Testing & Collaboration
I collaborated with QA testers and users in Myanmar to validate visual consistency and readability.
We conducted 15 usability sessions across different Android devices, focusing on text clarity, emotional tone, and ease of navigation.

Feedback highlights:
“Feels elegant and local, not like a foreign app.”
“Colors are calm and friendly, easy to look at for a long time.”
Their insights guided minor refinements to text spacing, button contrast, and event banner color balance.
I also maintained continuous communication with developers to ensure accurate rendering of Burmese fonts and assets.
The Outcome
The localized Burmese version launched successfully and exceeded user engagement goals.
Metric | Before | After Localization |
|---|---|---|
App Store Rating | 3.9 | 4.3 |
Retention (Week 1) | 55% | 78% |
User Growth (3 months) | — | +30% Burmese users |
Average Session Time | 2.1 min | 3.4 min |
Font Issues | Frequent | Resolved 100% |
Impact:
Improved accessibility and readability strengthened user trust.
Updated color and tone created a calm yet festive atmosphere.
Localized campaigns boosted user excitement and connection to the brand.
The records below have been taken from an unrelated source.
/-- Links down, converters stopped, time in holdover (12, What each state keeps; R784). -/
def State.banked (s : State) : State :=
  let s := forEach (List.range 16) s (fun s p => (s.withdraw p).modPort p (fun x => { x with
    up := false, lacp := false, ptpLock := false, synceLock := false, busyUntil := 0, master := none }))
  s.stopConverters.modTime (fun t => { t with
    srcState := if t.srcState = .locked then .holdover else t.srcState, lostAt := none
    sources := t.sources.map (fun x => { x with qualified := false, run := 0, last := none }) }) |>.modRelay (fun r => { r with
      valid := 0, asked := false })

/-- What a cluster loses from PS3 on (R744, R747): plans, buffers, the scale table, the replay log. -/
def Cluster.cold (x : Cluster) : Cluster :=
  { Cluster.init with
    planCap := x.planCap, tseq := x.tseq, pass := x.pass, walker := x.walker, tenant := x.tenant, strip := x.strip,
    hung := x.hung, router := x.router, capacity := x.capacity }

/-- The domain tables are lost with the HBM pages that hold them (R601). -/
def State.loseTables (s : State) : State := s.modDomain (fun d => { d with pageMap := [], directory := [] })

/-- What is lost from PS3 on: on-chip memory, HBM and its page map (R494), light, lock loops, converter settings. -/
def State.cold (s : State) : State :=
  let s := { s with
    mem := [], tags := [], seals := [], pages := [], pageChanges := [], tiles := []
    clusters := tabMap (fun _ => Cluster.init) (fun _ x => x.cold) s.clusters
    slabs := tabMap (fun _ => Slab.init) (fun _ x => { x with
      bound := false, master := none, live := AccSet.init, shadow := AccSet.init, mismatch := none, handled := [], kept := [] }) s.slabs
    engines := tabMap (fun _ => Engine.init) (fun _ x => { x with
      active := WeightSet.init, shadow := WeightSet.init, refreshDue := false, refreshUntil := 0, left := [], epochs := []
      anyVerdict := false, spoilDue := none, batch := [] })
      s.engines
    monconv := tabMap (fun _ => Monconv.init) (fun _ x => { x with
      scanMask := 0, refmode := true, continuous := false, start := false, refReady := false }) s.monconv
    heaters := []
    loops := tabMap Loop.init (fun k x => if k < 5120 then { x with
      phase := .off, queued := false, lostLight := false, frozen := false, freezeFrom := none, releaseFrom := none, staged := none
      outTicks := 0, fails := 0, demod := [] }
      else x) s.loops
    carts := tabMap (fun _ => Cart.init) (fun _ x => { x with
      powered := false, lit := false, returnOk := false, lasers := [], spares := Cart.init.spares, ramp := none, relit := [], named := []
      autoNamed := [], failedAt := [], probes := 0, probedAt := none, powerOut := [] }) s.carts
    feed := [] }
  s.loseTables.feedPorts

/-! ## Coming up -/

/-- Cartridges that may be powered are lit, and their lines feed at once (R743: an exit takes at most 3 ms). -/
def State.relightAll (s : State) : State :=
  forEach (List.range 2) s (fun s k =>
    if (s.cart k).present && (s.cart k).intlk && !(s.cart k).limited then
      let s := (s.powerSocket k).modCart k (fun x => { x with starting := true })
      s.lightCart k (s.cart k).litPower
    else s.modCart k (fun x => { x with failedAt := (List.range 64).map (fun n => (n, s.now)) }))

/-- Every lock loop is acquired again (R364; 12, after the Return from PS2). -/
def State.sweepAll (s : State) : State :=
  s.acquireOff (List.range 5120)

/-- Lines at nominal power after PS2: P_nom is re-based, NORM recomputed, and the epochs so far close dirty (R326). DESIGN CHOICE: it is
the power of the last ENGINE_CALIBRATE again, or on a split line the first power measured from here on (assumption 94). -/
def State.linesNominal (s : State) : State :=
  forEach (List.range 64) s (fun s e => s.swapSets e (fun x =>
    ({ x.modEpoch s.epochNow (fun i => { i with forced := true }) with norm := [], pNow := [], pBase := [] }).reload s.now))

/-- The module passes from its power state to another (R744 to R747); `thermal` for the entry by an orderly stop. -/
def State.enterState (s : State) (p : PState) (thermal : Bool) : State :=
  let old := s.power.pstate
  let detail := p.code + old.code * 2 ^ 8 + (if thermal then 2 ^ 16 else 0)
  let inj := thermal && s.uninjected.stopCause.isNone
  if p = .ps5 then (s.powerEv 0xFF poPstate 0xFF 0 detail false).closeAll 4 |>.dormant
  else
    let s := if old = .ps0 then s.pauseBatch else s
    let s := if old.code < 2 ∧ 2 ≤ p.code then s.banked else s
    let s := if old.code < 3 ∧ 3 ≤ p.code then s.cold else s
    let s := s.modPower (fun x => { x with pstate := p })
    let s := if 3 ≤ old.code ∧ p.code < 3 then s.relightAll.sweepAll else s
    let s := if old = .ps2 ∧ p.code < 2 then s.linesNominal else s
    let s := s.modPower (fun x => { x with
      target := none, stop := x.stop && p != .ps0,
      resumeFrom := if p = .ps0 then some s.leadFrom else none })
    let s := if p = .ps0 then forEach (s.slabs.map (fun x => x.1)) s State.queueCut else s
    s.powerEv 0xFF poPstate 0xFF 0 detail inj

/-- Dressings and strips that a change of state waits for (R745). -/
def State.mustFinish (s : State) : Bool :=
  s.slabs.any (fun x => match x.2.running with
    | some r => r.doneAt.isNone
    | none => false) || s.clusters.any (fun x => x.2.strip.isSome)

/-- The ring whose command waits for a state. -/
def State.stateRing (s : State) : Option Nat :=
  s.ringExecuting (fun c => match c with
    | .powerStateSet _ => true
    | _ => false)

/-- At a tick boundary: the thermal stop that is due (R767), then the state that was asked for (R745). PS4 and PS5 are
completed just before entry (R699). -/
def State.statesAtBoundary (s : State) : State :=
  if s.power.stopDue then
    let s := s.modPower (fun p => { p with stopDue := false })
    if 2 ≤ s.power.pstate.code then s
    else
      let s := (s.cutDressings true).enterState .ps2 true
      match s.stateRing with
      | some r => s.completeRing r (Answer.err s stConflict)
      | none => s
  else match s.power.target with
    | some (p, nb) =>
      if s.now < nb ∨ s.mustFinish then s
      else
        let finish (s : State) : State := match s.stateRing with
          | some r => s.completeRing r (Answer.ok s)
          | none => s
        if 4 ≤ p.code then (finish s).enterState p false else finish (s.enterState p false)
    | none => s

/-- Plans run again at the first boundary at least 5 us after the return to PS0 (R746). -/
def State.resumeAtBoundary (s : State) : State :=
  match s.power.resumeFrom with
  | some t => if t ≤ s.now then s.modPower (fun p => { p with resumeFrom := none }) else s
  | none => s

/-- Tasks may be dispatched (R746, R748). -/
def State.runsPlans (s : State) : Bool :=
  s.power.boot == .serving && s.power.pstate == .ps0 && s.power.resumeFrom.isNone

/-- The end of POWER_STATE_SET PS0 (R743, R752). -/
def endPowerStateSet (st : BitVec 3) (s : State) : Answer :=
  if st ≠ 0 then Answer.ok s
  else if !s.released then Answer.err s stConflict
  else Answer.ok (s.enterState .ps0 false)

/-! ## Throttling (R761 to R765) -/

/-- Sensors run (R765, R742). -/
def State.sensorsOn (s : State) : Bool :=
  s.power.boot == .serving && (s.power.pstate == .ps0 || s.power.pstate == .ps1 || s.power.pstate == .ps2)

/-- The SETPOINT of the PWR loop in force is the lower of the host's limit and TL; a step that lowers it ends a freeze of
that loop (R763, R764). -/
def State.setPower (s : State) : State :=
  let v : Int := min s.power.hostLimit s.power.tl
  let x := s.loop 5120
  let old := coSet x.coef
  let s := s.setLoop 5120 { x with coef := coPut x.coef 0x0E (unsigned 16 v) }
  if x.frozen ∧ v < old then
    (s.modLoop 5120 (fun y => { y with frozen := false, staged := none, releaseFrom := none })).light 0xFF liFreezeTimeout 0xFF
      0xFF 5120 0 false
  else s

/-- TIME_NS of the last millisecond of the frame grid, and whether its throttle step may come now. -/
def State.throttlePoint (s : State) : Nat := (s.time.gridPos s.timeNat / 1000000 * 1000000 + s.time.frameOffset).toNat
def State.throttleDue (s : State) : Bool :=
  s.sensorsOn && decide (s.timeNat ≤ s.throttlePoint + 50) && s.time.throttleAt.all (fun q => decide (q < s.throttlePoint))

def State.throttle (s : State) : State :=
  if !s.throttleDue then s
  else
    let s := s.modTime (fun t => { t with throttleAt := some s.throttlePoint })
    let t := (List.range 4).map s.dieTemp
    let tl := s.power.tl
    let new := if t.any (fun x => decide (380 ≤ x)) then max (tl - 500) 4000
      else if t.all (fun x => decide (x < 360)) then min (tl + 500) 14000 else tl
    let s := (s.modPower (fun p => { p with tl := new })).setPower
    let s := if new < 14000 then s.pmSet (pmTemp 6) else s
    if tl = 14000 ∧ new < 14000 then s.powerEv 0xFF poThrottle 0xFF 0 new (!s.uninjected.hotter 380)
    else if tl < 14000 ∧ new = 14000 then s.powerEv 0xFF poThrottleEnd 0xFF 0 0 false
    else s

/-! ## Orderly stop and trip (R766 to R772) -/

/-- THERMAL_STOP: every arm is cancelled, and the tick's end enters PS2 (R766, R767). -/
def State.thermalStop (s : State) : State :=
  if s.power.stop then s
  else match s.stopCause with
    | none => s
    | some x =>
      let s := (s.powerEv x.1 poThermalStop x.2.1 x.2.2.1 x.2.2.2 s.uninjected.stopCause.isNone).pmSet (pmTemp 6)
      let s := forEach (s.clusters.map (fun y => y.1)) s (fun s c => s.modCluster c (fun y => { y with armed := none }))
      s.modPower (fun p => { p with stop := true, stopDue := true })

/-- The hardware trip (R735, R769 to R772): its cause is latched, and the module behaves as in PS5. -/
def State.tripNow (s : State) (t : Trip) : State :=
  let s := (s.pmSet (if t.overcurrent then pmInput 2 else pmTemp 7)).dormant
  s.modPower (fun p => { p with trip := some t, tripped := true, tripDue := true })

/-- A die at 115 degC trips the module (R769). -/
def State.tripCheck (s : State) : State :=
  match (List.range 4).find? (fun d => decide (460 ≤ s.dieTemp d)) with
  | some d =>
    let k := s.hotSensor d
    s.tripNow { overcurrent := false, die := d, sensor := k, reading := s.reading (d * 64 + k) }
  | none => s

def execThrottleStep (dt : Nat) (s : State) : Host.Outcome State Fault Refusal := .next (s.elapse dt).throttle

end Sys2Proof.Machine
end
The localization framework was later applied to CiaoLINK’s Thailand and Cambodia markets.
Reflection
This project taught me that localization is emotional design at scale.
I learned how to translate not just language, but culture, turning fonts, colors, and words into a visual language users emotionally understand.
It also deepened my skills in collaborative design operations, bridging cultural insight with technical execution.
The moment Burmese players said “It feels like our app” was proof that thoughtful localization can transform a global product into a local experience.
“Good design listens before it speaks. This project reminded me to design with empathy first.”